The Boston investigators reported that TDP-43 immunopathological changes are far more extensive than seen in typical ALS, said Hiroshi Mitsumoto, MD, medical director of the Eleanor and Lou Gehrig MD/ALS Research Center and professor of neurology at the Neurological Institute of Columbia University Medical Center and the New York Presbyterian Hospital. But tau pathology is not seen in sporadic ALS, he said. “We cannot exclude the possibility that this is a coincidence of CTE and ALS.”
“A primary problem with the study was that cases were selected based on a history of head trauma with or without a recent diagnosis of ALS,” said Lucie Bruijn, PhD, chief scientist for the ALS Association. “Given this means of ascertainment, it is not at all surprising that cases with a diagnosis of ALS and head trauma showed neuropathological changes indicative of both ALS and head trauma. To confirm any conclusions about the relationship between head trauma and ALS will require additional research involving a much larger population.”
“We clearly need more clinical research, extensive studies in patients with ALS and trauma,” Dr. Mitsumoto agreed. “A prospective epidemiological investigation must be carried out to see if major trauma or repeated head trauma are associated with motor neuron disease.”
Robert G. Miller, MD, program director of the Forbes Norris MDA/ALS Research Center at the California Pacific Medical Center, said that it is possible that many roads can converge on ALS. If trauma does increase the risk for ALS it would not be a new disease but one more possible trigger.
“The scientists have posed an interesting hypothesis but they have by no means proven a relationship between CTE and ALS,” said Dr. Miller. “There is no indication that head trauma selectively damages the motor neurons. It is just wrong to imply that people with ALS might have CTE based on this small unconvincing study.”
WHAT ABOUT LOU GEHRIG?
Dr. Armon said that he has fielded queries from his patients about whether concussions or other brain trauma could cause ALS. Also, many of his colleagues have raised concern about the interpretation that Lou Gehrig may not have had ALS. “Such an interpretation is not in keeping with the data” of this study,” he said. “There will have to be a major effort to set the scientific record straight. Nothing in the paper shakes my belief that Lou Gehrig had ALS.”

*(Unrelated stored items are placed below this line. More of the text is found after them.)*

/-- Settles O23: the one register write is of the 8-bit sum, whose value is the sum mod 256; no write goes to VF besides
(41_alu.md R112). -/
theorem addImmediateWrapsWithoutFlag : Obligations.AddImmediateWrapsWithoutFlag := by
  unfold Obligations.AddImmediateWrapsWithoutFlag
  intro x kk s
  obtain ⟨t, hnext, hreg, hpc, hframe⟩ := done_setReg s x (s.reg x + kk)
  exact ⟨decode_encode (.addImm x kk), t, hnext, by rw [hreg, BitVec.toNat_add], hpc, hframe⟩

/-- Settles O24: the one register write is of V[Y] (41_alu.md R113). -/
theorem copyRegister : Obligations.CopyRegister := by
  unfold Obligations.CopyRegister
  intro x y s
  exact ⟨decode_encode (.ldReg x y), done_setReg s x (s.reg y)⟩

/-- Settles O25: the three instructions differ only in the value of their one register write, and each bit of that value is
the operation on the operands' bits (41_alu.md R114, R115, R116). -/
theorem logicLeavesFlagAlone : Obligations.LogicLeavesFlagAlone := by
  unfold Obligations.LogicLeavesFlagAlone
  intro x y s
  exact ⟨decode_encode (.orReg x y), decode_encode (.andReg x y), decode_encode (.xorReg x y),
    done_setReg_bits s x fun _ => BitVec.getLsbD_or,
    done_setReg_bits s x fun _ => BitVec.getLsbD_and,
    done_setReg_bits s x fun _ => BitVec.getLsbD_xor⟩

end Sys2Proof

/-! The obligations on the address register (42_index_memory.md R131, R132, R133): each writes I alone and moves pc by 2. -/

namespace Sys2Proof

namespace Machine

/-- A write of I keeps a frame that lists the index. -/
theorem UnchangedBut.setI {regs : List Reg} {parts : List Part} {s t : State} (h : UnchangedBut regs parts s t)
    (hi : Part.index ∈ parts) (w : Word) : UnchangedBut regs parts s (t.setI w) :=
  ⟨h.registers, fun hn => absurd hi hn, h.stack, h.delayTimer, h.soundTimer, h.keypad, h.screen, h.memory, h.randomSource⟩

/-- An instruction that ends after one write of I: the value it leaves there, pc, and the frame. -/
theorem done_setI (s : State) {w : Word} {n : Nat} (hw : w.toNat = n) :
    ∃ t : State, done (s.setI w) = .next t ∧ t.i.toNat = n ∧ t.pc = s.pc + 2#16 ∧ UnchangedBut [] [.index] s t := by
  have hframe : UnchangedBut [] [.index] s (s.setI w) := (UnchangedBut.refl [] [.index] s).setI List.mem_cons_self w
  exact ⟨(s.setI w).advance 2#16, rfl, hw, rfl, hframe.setPc _⟩

/-- The 16-bit sum of I and a register, as an integer (42_index_memory.md R132). -/
theorem add_widen_toNat (w : Word) (b : Byte) : (w + widen b).toNat = (w.toNat + b.toNat) % 65536 := by
  rw [BitVec.toNat_add, widen_toNat]

/-- The address of a byte's glyph is at most 255 * 5 = 1275, so 16 bits hold it (42_index_memory.md R133). -/
theorem glyphAddress_toNat (b : Byte) : (BitVec.ofNat 16 (b.toNat * Config.glyphSize)).toNat = b.toNat * 5 := by
  have hb : b.toNat < 256 := b.isLt
  rw [BitVec.toNat_ofNat, Config.glyphSize]
  omega

end Machine

open Sys2Proof.Machine

/-- Settles O30: the one write is of NNN to I, and 16 bits keep its value (42_index_memory.md R131). -/
theorem loadIndexImmediate : Obligations.LoadIndexImmediate := by
  unfold Obligations.LoadIndexImmediate
  intro nnn s
  exact ⟨decode_encode (.ldI nnn), done_setI s (addressOf_toNat nnn)⟩

/-- Settles O31: the one write is of the 16-bit sum to I; no register is written, VF included (42_index_memory.md R132). -/
theorem addToIndexWithoutFlag : Obligations.AddToIndexWithoutFlag := by
  unfold Obligations.AddToIndexWithoutFlag
  intro x s
  exact ⟨decode_encode (.addI x), done_setI s (add_widen_toNat s.i (s.reg x))⟩

/-- Settles O32: the one write is of the glyph's address to I, of the whole byte (42_index_memory.md R133). -/
theorem fontGlyphAddress : Obligations.FontGlyphAddress := by
  unfold Obligations.FontGlyphAddress
  intro x s
  exact ⟨decode_encode (.ldF x), done_setI s (glyphAddress_toNat (s.reg x))⟩

end Sys2Proof

/-! The obligation on the clear (43_display.md R141): it writes the framebuffer alone and moves pc by 2. -/

namespace Sys2Proof

namespace Machine

/-- A write of the framebuffer keeps a frame that lists the screen. -/
theorem UnchangedBut.setFb {regs : List Reg} {parts : List Part} {s t : State} (h : UnchangedBut regs parts s t)
    (hscreen : Part.screen ∈ parts) (fb : List Host.Cell) : UnchangedBut regs parts s (t.setFb fb) :=
  ⟨h.registers, h.index, h.stack, h.delayTimer, h.soundTimer, h.keypad, fun hn => absurd hscreen hn, h.memory,
    h.randomSource⟩

end Machine

open Sys2Proof.Machine

/-- Settles O38: the one write leaves the framebuffer with no listed cell, and an unlisted cell reads 0x00; no register is
written, VF included (43_display.md R141). -/
theorem clearScreenTurnsAllOff : Obligations.ClearScreenTurnsAllOff := by
  unfold Obligations.ClearScreenTurnsAllOff
  intro s
  have hframe : UnchangedBut [] [.screen] s (s.setFb []) := (UnchangedBut.refl [] [.screen] s).setFb List.mem_cons_self []
  exact ⟨decode_encode .cls, (s.setFb []).advance 2#16, rfl, Framebuffer.read_nil, rfl, hframe.setPc _⟩

end Sys2Proof

/-! The obligation on the timers (44_keypad_timers.md R154, R155, R156): each moves one byte and moves pc by 2. -/

namespace Sys2Proof

namespace Machine

/-- A write of DT keeps a frame that lists the delay timer. -/
theorem UnchangedBut.setDt {regs : List Reg} {parts : List Part} {s t : State} (h : UnchangedBut regs parts s t)
    (hdt : Part.delayTimer ∈ parts) (b : Byte) : UnchangedBut regs parts s (t.setDt b) :=
  ⟨h.registers, h.index, h.stack, fun hn => absurd hdt hn, h.soundTimer, h.keypad, h.screen, h.memory, h.randomSource⟩

/-- A write of ST keeps a frame that lists the sound timer. -/
theorem UnchangedBut.setSt {regs : List Reg} {parts : List Part} {s t : State} (h : UnchangedBut regs parts s t)
    (hst : Part.soundTimer ∈ parts) (b : Byte) : UnchangedBut regs parts s (t.setSt b) :=
  ⟨h.registers, h.index, h.stack, h.delayTimer, fun hn => absurd hst hn, h.keypad, h.screen, h.memory, h.randomSource⟩

/-- An instruction that ends after one write of DT: the value it leaves there, pc, and the frame. -/
theorem done_setDt (s : State) (b : Byte) :
    ∃ t : State, done (s.setDt b) = .next t ∧ t.dt = b ∧ t.pc = s.pc + 2#16 ∧ UnchangedBut [] [.delayTimer] s t := by
  have hframe : UnchangedBut [] [.delayTimer] s (s.setDt b) :=
    (UnchangedBut.refl [] [.delayTimer] s).setDt List.mem_cons_self b
  exact ⟨(s.setDt b).advance 2#16, rfl, rfl, rfl, hframe.setPc _⟩

/-- An instruction that ends after one write of ST: the value it leaves there, pc, and the frame. -/
theorem done_setSt (s : State) (b : Byte) :
    ∃ t : State, done (s.setSt b) = .next t ∧ t.st = b ∧ t.pc = s.pc + 2#16 ∧ UnchangedBut [] [.soundTimer] s t := by
  have hframe : UnchangedBut [] [.soundTimer] s (s.setSt b) :=
    (UnchangedBut.refl [] [.soundTimer] s).setSt List.mem_cons_self b
  exact ⟨(s.setSt b).advance 2#16, rfl, rfl, rfl, hframe.setPc _⟩

end Machine

open Sys2Proof.Machine

/-- Settles O45: the one write of each is of DT to V[X], of V[X] to DT and of V[X] to ST (44_keypad_timers.md R154, R155,
R156). -/
theorem timerMoves : Obligations.TimerMoves := by
  unfold Obligations.TimerMoves
  intro x s
  exact ⟨decode_encode (.ldVxDt x), decode_encode (.ldDtVx x), decode_encode (.ldStVx x),
    done_setReg s x s.dt, done_setDt s (s.reg x), done_setSt s (s.reg x)⟩

end Sys2Proof

/-! The obligation on TICK (60_exceptions.md R174): a write of each timer, and no other write. -/

namespace Sys2Proof

namespace Machine

/-- TICK keeps the frame that lists the two timers. -/
theorem State.tick_frame (s : State) : UnchangedBut [] [.delayTimer, .soundTimer] s s.tick := by
  have hdelay : UnchangedBut [] [.delayTimer, .soundTimer] s (s.setDt (countDown s.dt)) :=
    (UnchangedBut.refl _ _ s).setDt List.mem_cons_self _
  exact hdelay.setSt (List.mem_cons_of_mem _ List.mem_cons_self) _

end Machine

open Sys2Proof.Machine

/-- Settles O46: TICK writes each timer with its own old value counted down, which is one less floored at 0, and writes
nothing else (60_exceptions.md R174). -/
theorem tickCountsDownToZero : Obligations.TickCountsDownToZero := by
  unfold Obligations.TickCountsDownToZero
  intro font s
  have hdelay : s.tick.dt.toNat = s.dt.toNat - 1 := countDown_toNat s.dt
  have hsound : s.tick.st.toNat = s.st.toNat - 1 := countDown_toNat s.st
  exact ⟨s.tick, rfl, hdelay, hsound, rfl, s.tick_frame⟩

end Sys2Proof

/-! The decoder, the encoder and the opcode map (30_encoding.md R74 to R78): what a word decodes to encodes back to it, and the
masks of the map single out the words the decoder accepts. -/

namespace Sys2Proof

theorem wordA_of_family {w : Word} {op : Nibble} (hop : opField w = op) : wordA op (nnnField w) = w := by
  rw [← hop, wordA_fields]

theorem wordA_of_address {w : Word} {op : Nibble} {nnn : Imm12} (hop : opField w = op) (hnnn : nnnField w = nnn) :
    wordA op nnn = w := by
  rw [← hnnn, wordA_of_family hop]

theorem wordXK_of_family {w : Word} {op : Nibble} (hop : opField w = op) : wordXK op (xField w) (kkField w) = w := by
  rw [← hop, wordXK_fields]

theorem wordXK_of_lowByte {w : Word} {op : Nibble} {kk : Byte} (hop : opField w = op) (hkk : kkField w = kk) :
    wordXK op (xField w) kk = w := by
  rw [← hkk, wordXK_of_family hop]

theorem wordXYN_of_family {w : Word} {op : Nibble} (hop : opField w = op) :
    wordXYN op (xField w) (yField w) (nField w) = w := by
  rw [← hop, wordXYN_fields]

theorem wordXYN_of_lowNibble {w : Word} {op n : Nibble} (hop : opField w = op) (hn : nField w = n) :
    wordXYN op (xField w) (yField w) n = w := by
  rw [← hn, wordXYN_of_family hop]

/-- A decoding of w that is true to it: an instruction encodes to w, a rejection names w (R76, R78). -/
def Decoded.TrueTo (w : Word) : Decoded → Prop
  | .instr i => encode i = w
  | .illegal v => v = w

theorem decodeFamily0_trueTo {w : Word} (hop : opField w = 0x0#4) : (decodeFamily0 w).TrueTo w := by
  unfold decodeFamily0
  split
  next hnnn => exact wordA_of_address hop hnnn
  next =>
    split
    next hnnn => exact wordA_of_address hop hnnn
    next => rfl

theorem decodeFamily8_trueTo {w : Word} (hop : opField w = 0x8#4) : (decodeFamily8 w).TrueTo w := by
  unfold decodeFamily8
  split
  iterate 9 next hn => exact wordXYN_of_lowNibble hop hn
  next => rfl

ALS doctors fielding calls agree. “I remain concerned about this paper and the confusion it will inevitably stir in my patients,” said Leo McCluskey, MD, associate professor of neurology at the University of Pennsylvania. “They are taking this way too far.”
ARTICLE IN BRIEF
A new paper suggesting an association between chronic traumatic encephalopathy and motor neuron disease is the subject for debate among ALS and movement disorders experts.